На большой чугунной сковороде шипели кусочки сала, подрумянивая картошку, в центре кухонного стола стояла большая эмалированная миска, доверху наполненная квашеной капустой, на ее поверхности темнели влажные шляпки соленых опят. Рядом Волин проворно пластал колбасу, сыр. Ловко управляясь одной рукой, вскрывал банки со шпротами, маслинами.
– А у тебя неплохо получается, – Ганс вовремя спохватился, едва не ляпнув «для покалеченного».

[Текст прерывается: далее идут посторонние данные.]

/-- Stores at both sides of the RAM window's end and of 0x4014 and 0x4020. -/
theorem witness_storing : (∃ t, exec (.staAbs 0x1FFF) (start []) = .next t) ∧
    (∃ t, exec (.staAbs 0x2000) (start []) = .next t) ∧ (∃ t, exec (.incAbs 0x4014) (start []) = .next t) ∧
    (∃ t, exec (.staAbs 0x4020) (start []) = .next t) ∧ (Instr.incAbs 0x4014).operand = .mem (.abs 0x4014) ∧
    Mnemonic.inc ∈ ([.sta, .stx, .sty, .inc, .dec, .asl, .lsr, .rol, .ror] : List Mnemonic) :=
  ⟨⟨_, rfl⟩, ⟨_, rfl⟩, ⟨_, rfl⟩, ⟨_, rfl⟩, rfl, by decide⟩

theorem witness_pushing : (∃ t, exec .pha (start []) = .next t) ∧ (∃ t, exec (.jsr 0x9000) (start []) = .next t) ∧
    (∃ t, exec .brk (start []) = .next t) ∧ Instr.pha.mnemonic = .pha ∧ (Instr.jsr 0x9000).mnemonic = .jsr ∧
    Instr.brk.mnemonic = .brk :=
  ⟨⟨_, rfl⟩, ⟨_, rfl⟩, ⟨_, rfl⟩, rfl, rfl, rfl⟩

/-- Addresses at the ends of the windows that the bus obligations name. -/
theorem witness_windows : (0x0000 : Word).toNat < 0x2000 ∧ (0x1FFF : Word).toNat < 0x2000 ∧
    (0x1FFF : Word).toNat % 2048 = (0x07FF : Word).toNat % 2048 ∧
    0x4000 ≤ (0x4000 : Word).toNat ∧ (0x4014 : Word).toNat ≤ 0x4014 ∧ 0x4018 ≤ (0x4018 : Word).toNat ∧
    (0x401F : Word).toNat < 0x4020 ∧ (0x4016 : Word) ≠ 0x4015 ∧ (0x4015 : Word) ≠ 0x4016 ∧
    0x2000 ≤ (0x2002 : Word).toNat ∧ (0x3FFA : Word).toNat < 0x4000 ∧ (0x3FFA : Word).toNat % 8 = 2 ∧
    ¬ (0x2000 ≤ (0x1FFF : Word).toNat) ∧ ¬ ((0x4000 : Word).toNat < 0x4000) := by
  decide +kernel

/-- The ends of the windows a write goes to. -/
theorem witness_write_windows : 0x2000 ≤ (0x2000 : Word).toNat ∧ (0x3FFF : Word).toNat < 0x4000 ∧
    (0x3FF8 : Word).toNat % 8 = 0 ∧ 0x4000 ≤ (0x4000 : Word).toNat ∧ (0x4013 : Word).toNat < 0x4014 ∧
    (0x4015 : Word).toNat = 0x4015 ∧ (0x4017 : Word).toNat = 0x4017 ∧ 0x4020 ≤ (0x4020 : Word).toNat ∧
    0x4020 ≤ (0xFFFF : Word).toNat := by decide +kernel

theorem witness_strobe : (start []).pad.strobe = false ∧ (busWrite 0x4016 1 (start [])).pad.strobe = true := by
  decide +kernel

theorem witness_controller : (0x01 : Byte).getLsbD 0 = true ∧ (0xFE : Byte).getLsbD 0 = false := by decide

/-- Both clauses, the first and the last RAM page. -/
theorem witness_dma : (0x00 : Byte).toNat < 0x20 ∧ (0x1F : Byte).toNat < 0x20 ∧
    (start []).params.oamDmaEnabled = true ∧
    ({ start [] with params := { Params.default with oamDmaEnabled := false } }).params.oamDmaEnabled = false := by
  decide +kernel

theorem witness_nrom : Mapper.blank.chip = .nrom ∧ Mapper.blank.prgBanks = 1 ∧ (0 : Nat) < 0x4000 ∧ (0x3FFF : Nat) < 0x4000 :=
  ⟨rfl, rfl, by decide, by decide⟩

/-- The fifth address at both ends of each register's range. -/
theorem witness_mmc1_writes : mmc1Cart.chip = .mmc1 (Mmc1.powerOn .horizontal) ∧
    (Mmc1.powerOn .horizontal).shift = 0x10 ∧ 0x8000 ≤ (0x8000 : Word).toNat ∧ (0x9FFF : Word).toNat < 0xA000 ∧
    ¬ (0xA000 : Word).toNat < 0xA000 ∧ (0xBFFF : Word).toNat < 0xC000 ∧ ¬ (0xC000 : Word).toNat < 0xC000 ∧
    (0xDFFF : Word).toNat < 0xE000 ∧ ¬ (0xE000 : Word).toNat < 0xE000 ∧ (0x7F : Byte).toNat < 128 ∧
    (0x7FFF : Word).toNat < 0x8000 ∧ 128 ≤ (0x80 : Byte).toNat := by
  decide +kernel

theorem witness_banked : (banked (.uxrom 5) 4).chip = .uxrom 5 ∧ (banked (.cnrom 5) 2).chip = .cnrom 5 ∧
    (banked (.cnrom 5) 2).chrBanks ≠ 0 ∧ mmc1Cart.chrBanks ≠ 0 ∧ (∀ calls, mmc1Cart.chip ≠ .mmc3 calls) ∧
    ({ mmc1Cart with chrBanks := 0 }).chrBanks = 0 ∧ Mapper.blank.chip = .nrom ∧
    mmc1Cart.chip = .mmc1 (Mmc1.powerOn .horizontal) :=
  ⟨rfl, rfl, by decide, by decide, fun _ h => Chip.noConfusion h, rfl, rfl, rfl⟩

/-- The three outcomes of a boundary. -/
theorem witness_boundary : (start []).AtBoundary ∧ ((start []).setNmiPending true).cpu.nmiPending = true ∧
    (startIrq ⟨false, false, false, false, false, false⟩ []).irqLine = true ∧
    (startIrq ⟨false, false, false, false, false, false⟩ []).cpu.p.i = false ∧
    (startIrq ⟨false, false, false, true, false, false⟩ []).cpu.p.i = true ∧
    (start []).irqLine = false ∧ (start []).cpu.nmiPending = false :=
  ⟨⟨rfl, rfl⟩, rfl, rfl, rfl, rfl, rfl, rfl⟩

/-- A PPU at a position, odd frame, vblank flag set. -/
def ppuAt (line dot : Nat) : State :=
  { start [] with
    ppu := ⟨0, true, false, line, dot, true, []⟩
    env := ⟨[⟨[], true⟩], [], 0⟩ }

/-- The range's corner, the shortened dot, and the positions where the vblank clauses begin and end. -/
theorem witness_ppu_positions : Ppu.InRange (ppuAt 261 340).ppu ∧ Ppu.InRange (ppuAt 261 339).ppu ∧
    (ppuAt 261 339).env.ppuTick.shorten = true ∧ (ppuAt 261 339).ppu.frameOdd = true ∧
    ((ppuStep (ppuAt 261 339)).ppu.scanline = 0 ∧ (ppuStep (ppuAt 261 339)).ppu.dot = 0) ∧
    ((ppuStep (ppuAt 261 338)).ppu.scanline = 261 ∧ (ppuStep (ppuAt 261 338)).ppu.dot = 339) ∧
    ((ppuStep (ppuAt 241 0)).ppu.scanline = 241 ∧ (ppuStep (ppuAt 241 0)).ppu.dot = 1) ∧
    ((ppuStep (ppuAt 240 340)).ppu.scanline = 241 ∧ (ppuStep (ppuAt 240 340)).ppu.dot = 0) ∧
    ((ppuStep (ppuAt 261 0)).ppu.scanline = 261 ∧ 1 ≤ (ppuStep (ppuAt 261 0)).ppu.dot) ∧
    ((ppuStep (ppuAt 260 340)).ppu.scanline = 261 ∧ (ppuStep (ppuAt 260 340)).ppu.dot < 1) := by
  unfold Ppu.InRange
  decide +kernel

theorem witness_dmc : ({ start [] with env := ⟨[], [⟨none, none, some 0xC000⟩], 0⟩ }).env.apu =
    [⟨none, none, some 0xC000⟩] ∧ (ApuTick.dmcFetch ⟨none, none, some 0xC000⟩) = some 0xC000 :=
  ⟨rfl, rfl⟩

/-- The reset state has the invariant. -/
theorem witness_reset_inv : State.reset.Inv := by
  refine ⟨⟨rfl, rfl⟩, ⟨Nat.le_refl _, rfl, rfl, rfl, rfl, rfl⟩, ⟨Nat.zero_le _, Nat.zero_le _⟩, ?_, ?_⟩
  · intro h; cases h
  · intro c h; cases h

/-- A step from it, a save and a restore after it. -/
theorem witness_reset_step : (∃ t, step State.reset = .next t) ∧ (∃ t, move .save State.reset = .next t) ∧
    (∃ t, move .restore State.reset = .next t) ∧ State.reset.slot = none :=
  ⟨⟨_, rfl⟩, ⟨_, rfl⟩, ⟨_, rfl⟩, rfl⟩

theorem witness_power_on : State.reset.IsPowerOn :=
  ⟨Params.default, ResetRegs.default, [], Mapper.blank, State.reset.ppu, State.reset.env,
    ⟨by decide, by decide, by decide, by decide⟩, ⟨rfl, rfl⟩, ⟨Nat.le_refl _, rfl, rfl, rfl, rfl, rfl⟩,
    ⟨Nat.zero_le _, Nat.zero_le _⟩, (fun h => Bool.noConfusion h), rfl, ⟨0, rfl⟩, rfl⟩

/-- A run of one step after a save. -/
theorem witness_save_run : ∃ t, Host.Core.run core 1 (save State.reset) = .next t := ⟨_, rfl⟩

/-- A header of the smallest image: one PRG bank, no CHR, mapper `n`. -/
def header (n prg : Byte) : List Byte := [0x4E, 0x45, 0x53, 0x1A, prg, 0, n <<< 4, n &&& 0xF0] ++ List.replicate 8 0

/-- One image for each clause; the truncated one is one byte short of the accepted one. -/
theorem witness_images : ([] : List Byte).take 4 ≠ [0x4E, 0x45, 0x53, 0x1A] ∧
    (header 0 1 ++ List.replicate 16383 0).length < 16 + 0x4000 ∧
    (header 5 1 ++ List.replicate 16384 0).length = 16 + 0x4000 ∧
    (header 0 0).length = 16 ∧ (header 0 0).take 4 = [0x4E, 0x45, 0x53, 0x1A] ∧
    (header 4 1 ++ List.replicate 16384 0).length = 16 + 0x4000 := by
  refine ⟨by decide, ?_, ?_, by decide, by decide, ?_⟩ <;> rw [List.length_append, List.length_replicate] <;> decide

/-- The smallest image of `n`, with its header's CHR count. -/
def smallest (n chr : Byte) (bytes : Nat) : List Byte := (header n 1).set 5 chr ++ List.replicate bytes 0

– Жить захочешь – еще не так раскорячишься, – не отвлекаясь, ответил Игорь.
– Ружье у тебя хорошее, ты, наверное, охотник? Какая тут водится живность?
– Я не охотник, – Волин подошел к сковороде и деревянной лопаткой стал перемешивать картошку. – Охота мне не нравится, это несправедливо. Я вооружен, а живность может только убегать. Нет адреналина, сплошное убийство.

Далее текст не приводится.